Only the lines from the beginning of the data below through the line containing "simp [State.flushPool]" belong in the response, each copied exactly.

### Extracted entries
------------------------------------------------------------

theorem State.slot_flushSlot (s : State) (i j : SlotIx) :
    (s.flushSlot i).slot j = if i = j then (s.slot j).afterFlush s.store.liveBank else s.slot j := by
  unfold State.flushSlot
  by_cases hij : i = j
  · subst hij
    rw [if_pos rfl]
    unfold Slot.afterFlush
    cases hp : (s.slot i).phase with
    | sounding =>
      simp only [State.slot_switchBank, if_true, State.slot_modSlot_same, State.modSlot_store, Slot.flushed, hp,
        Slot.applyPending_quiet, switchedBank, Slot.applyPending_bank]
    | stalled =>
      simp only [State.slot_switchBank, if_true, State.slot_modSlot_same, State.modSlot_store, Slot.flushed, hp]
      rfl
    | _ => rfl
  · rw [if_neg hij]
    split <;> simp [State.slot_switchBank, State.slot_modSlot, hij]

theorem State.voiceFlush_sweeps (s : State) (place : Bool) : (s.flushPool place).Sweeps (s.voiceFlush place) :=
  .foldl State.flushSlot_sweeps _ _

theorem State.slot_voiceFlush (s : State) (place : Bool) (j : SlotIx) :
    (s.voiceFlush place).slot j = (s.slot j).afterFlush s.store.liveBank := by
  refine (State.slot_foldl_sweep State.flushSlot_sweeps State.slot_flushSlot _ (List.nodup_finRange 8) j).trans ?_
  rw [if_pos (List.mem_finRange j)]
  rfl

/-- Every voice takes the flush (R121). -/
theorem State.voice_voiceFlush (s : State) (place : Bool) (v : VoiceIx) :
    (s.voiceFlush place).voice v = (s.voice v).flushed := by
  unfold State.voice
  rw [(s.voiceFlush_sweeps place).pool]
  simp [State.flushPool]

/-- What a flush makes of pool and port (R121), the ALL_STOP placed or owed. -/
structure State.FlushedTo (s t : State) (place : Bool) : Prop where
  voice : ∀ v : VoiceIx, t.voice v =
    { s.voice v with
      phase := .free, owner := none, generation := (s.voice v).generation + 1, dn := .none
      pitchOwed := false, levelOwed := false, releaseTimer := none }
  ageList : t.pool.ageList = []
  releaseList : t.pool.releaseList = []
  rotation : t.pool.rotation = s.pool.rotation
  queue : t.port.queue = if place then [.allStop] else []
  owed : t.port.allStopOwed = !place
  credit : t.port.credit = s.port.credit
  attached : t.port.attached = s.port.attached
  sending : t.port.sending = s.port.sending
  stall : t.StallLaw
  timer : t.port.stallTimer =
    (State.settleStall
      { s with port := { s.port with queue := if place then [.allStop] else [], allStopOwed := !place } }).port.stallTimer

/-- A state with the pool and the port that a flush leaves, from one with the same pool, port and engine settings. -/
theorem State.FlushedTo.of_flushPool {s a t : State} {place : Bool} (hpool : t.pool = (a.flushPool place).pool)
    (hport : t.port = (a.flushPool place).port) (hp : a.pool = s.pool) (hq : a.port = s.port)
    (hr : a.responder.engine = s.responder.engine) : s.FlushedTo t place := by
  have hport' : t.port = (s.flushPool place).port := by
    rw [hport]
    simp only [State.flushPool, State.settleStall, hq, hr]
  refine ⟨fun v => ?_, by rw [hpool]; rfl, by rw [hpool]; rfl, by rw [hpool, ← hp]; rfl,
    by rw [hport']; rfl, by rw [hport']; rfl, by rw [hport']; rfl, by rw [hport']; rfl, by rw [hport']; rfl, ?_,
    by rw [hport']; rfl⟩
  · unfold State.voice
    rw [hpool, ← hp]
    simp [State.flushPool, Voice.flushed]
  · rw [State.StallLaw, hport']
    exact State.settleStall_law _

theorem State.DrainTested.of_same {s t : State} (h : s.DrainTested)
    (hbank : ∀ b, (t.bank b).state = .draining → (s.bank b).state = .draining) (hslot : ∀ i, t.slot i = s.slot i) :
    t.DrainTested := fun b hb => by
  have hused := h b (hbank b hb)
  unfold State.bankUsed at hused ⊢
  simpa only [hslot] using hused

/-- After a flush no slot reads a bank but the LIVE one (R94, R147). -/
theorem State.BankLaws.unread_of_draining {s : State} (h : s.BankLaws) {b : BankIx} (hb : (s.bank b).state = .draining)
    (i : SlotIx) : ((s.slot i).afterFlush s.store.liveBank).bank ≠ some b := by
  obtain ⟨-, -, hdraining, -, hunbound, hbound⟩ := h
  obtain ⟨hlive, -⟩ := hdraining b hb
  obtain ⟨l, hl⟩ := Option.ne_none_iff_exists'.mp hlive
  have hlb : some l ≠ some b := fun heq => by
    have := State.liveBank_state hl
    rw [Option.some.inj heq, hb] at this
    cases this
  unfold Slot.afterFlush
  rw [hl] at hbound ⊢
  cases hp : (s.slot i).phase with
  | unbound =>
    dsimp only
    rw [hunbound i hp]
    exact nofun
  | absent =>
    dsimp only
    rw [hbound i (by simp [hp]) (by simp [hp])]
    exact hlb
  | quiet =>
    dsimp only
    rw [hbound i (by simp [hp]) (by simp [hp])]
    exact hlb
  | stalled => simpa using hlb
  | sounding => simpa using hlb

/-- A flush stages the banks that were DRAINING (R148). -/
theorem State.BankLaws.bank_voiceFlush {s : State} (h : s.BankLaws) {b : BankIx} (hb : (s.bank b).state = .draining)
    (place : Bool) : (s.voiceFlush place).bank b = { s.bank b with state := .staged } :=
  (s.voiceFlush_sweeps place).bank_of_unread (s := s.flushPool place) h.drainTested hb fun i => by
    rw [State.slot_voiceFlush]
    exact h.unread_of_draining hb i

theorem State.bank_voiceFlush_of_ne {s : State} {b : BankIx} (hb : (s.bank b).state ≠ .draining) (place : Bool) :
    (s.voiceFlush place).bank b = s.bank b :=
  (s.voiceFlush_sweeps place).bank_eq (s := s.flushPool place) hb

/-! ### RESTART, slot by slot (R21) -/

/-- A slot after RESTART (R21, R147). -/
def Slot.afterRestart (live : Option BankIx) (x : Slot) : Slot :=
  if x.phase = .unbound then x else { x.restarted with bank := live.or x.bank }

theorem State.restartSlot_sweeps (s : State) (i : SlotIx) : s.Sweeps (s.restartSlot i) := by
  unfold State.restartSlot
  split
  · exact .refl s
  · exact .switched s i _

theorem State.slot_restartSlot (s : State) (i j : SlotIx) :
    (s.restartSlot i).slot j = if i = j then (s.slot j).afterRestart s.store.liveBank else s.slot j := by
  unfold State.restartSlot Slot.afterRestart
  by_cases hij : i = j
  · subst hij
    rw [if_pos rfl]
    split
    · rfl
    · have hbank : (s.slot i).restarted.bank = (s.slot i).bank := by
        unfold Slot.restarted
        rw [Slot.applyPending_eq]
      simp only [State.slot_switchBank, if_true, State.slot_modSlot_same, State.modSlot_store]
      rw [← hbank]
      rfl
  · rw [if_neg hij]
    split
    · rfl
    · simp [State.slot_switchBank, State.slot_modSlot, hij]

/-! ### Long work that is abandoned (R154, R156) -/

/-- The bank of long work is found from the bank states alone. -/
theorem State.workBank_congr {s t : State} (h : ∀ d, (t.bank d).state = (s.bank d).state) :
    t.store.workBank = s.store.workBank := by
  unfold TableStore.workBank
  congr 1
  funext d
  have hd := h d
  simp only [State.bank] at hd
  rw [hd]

------------------------------------------------------------

### Output for this exercise
theorem State.slot_flushSlot (s : State) (i j : SlotIx) :
    (s.flushSlot i).slot j = if i = j then (s.slot j).afterFlush s.store.liveBank else s.slot j := by
  unfold State.flushSlot
  by_cases hij : i = j
  · subst hij
    rw [if_pos rfl]
    unfold Slot.afterFlush
    cases hp : (s.slot i).phase with
    | sounding =>
      simp only [State.slot_switchBank, if_true, State.slot_modSlot_same, State.modSlot_store, Slot.flushed, hp,
        Slot.applyPending_quiet, switchedBank, Slot.applyPending_bank]
    | stalled =>
      simp only [State.slot_switchBank, if_true, State.slot_modSlot_same, State.modSlot_store, Slot.flushed, hp]
      rfl
    | _ => rfl
  · rw [if_neg hij]
    split <;> simp [State.slot_switchBank, State.slot_modSlot, hij]

theorem State.voiceFlush_sweeps (s : State) (place : Bool) : (s.flushPool place).Sweeps (s.voiceFlush place) :=
  .foldl State.flushSlot_sweeps _ _

theorem State.slot_voiceFlush (s : State) (place : Bool) (j : SlotIx) :
    (s.voiceFlush place).slot j = (s.slot j).afterFlush s.store.liveBank := by
  refine (State.slot_foldl_sweep State.flushSlot_sweeps State.slot_flushSlot _ (List.nodup_finRange 8) j).trans ?_
  rw [if_pos (List.mem_finRange j)]
  rfl

/-- Every voice takes the flush (R121). -/
theorem State.voice_voiceFlush (s : State) (place : Bool) (v : VoiceIx) :
    (s.voiceFlush place).voice v = (s.voice v).flushed := by
  unfold State.voice
  rw [(s.voiceFlush_sweeps place).pool]
  simp [State.flushPool]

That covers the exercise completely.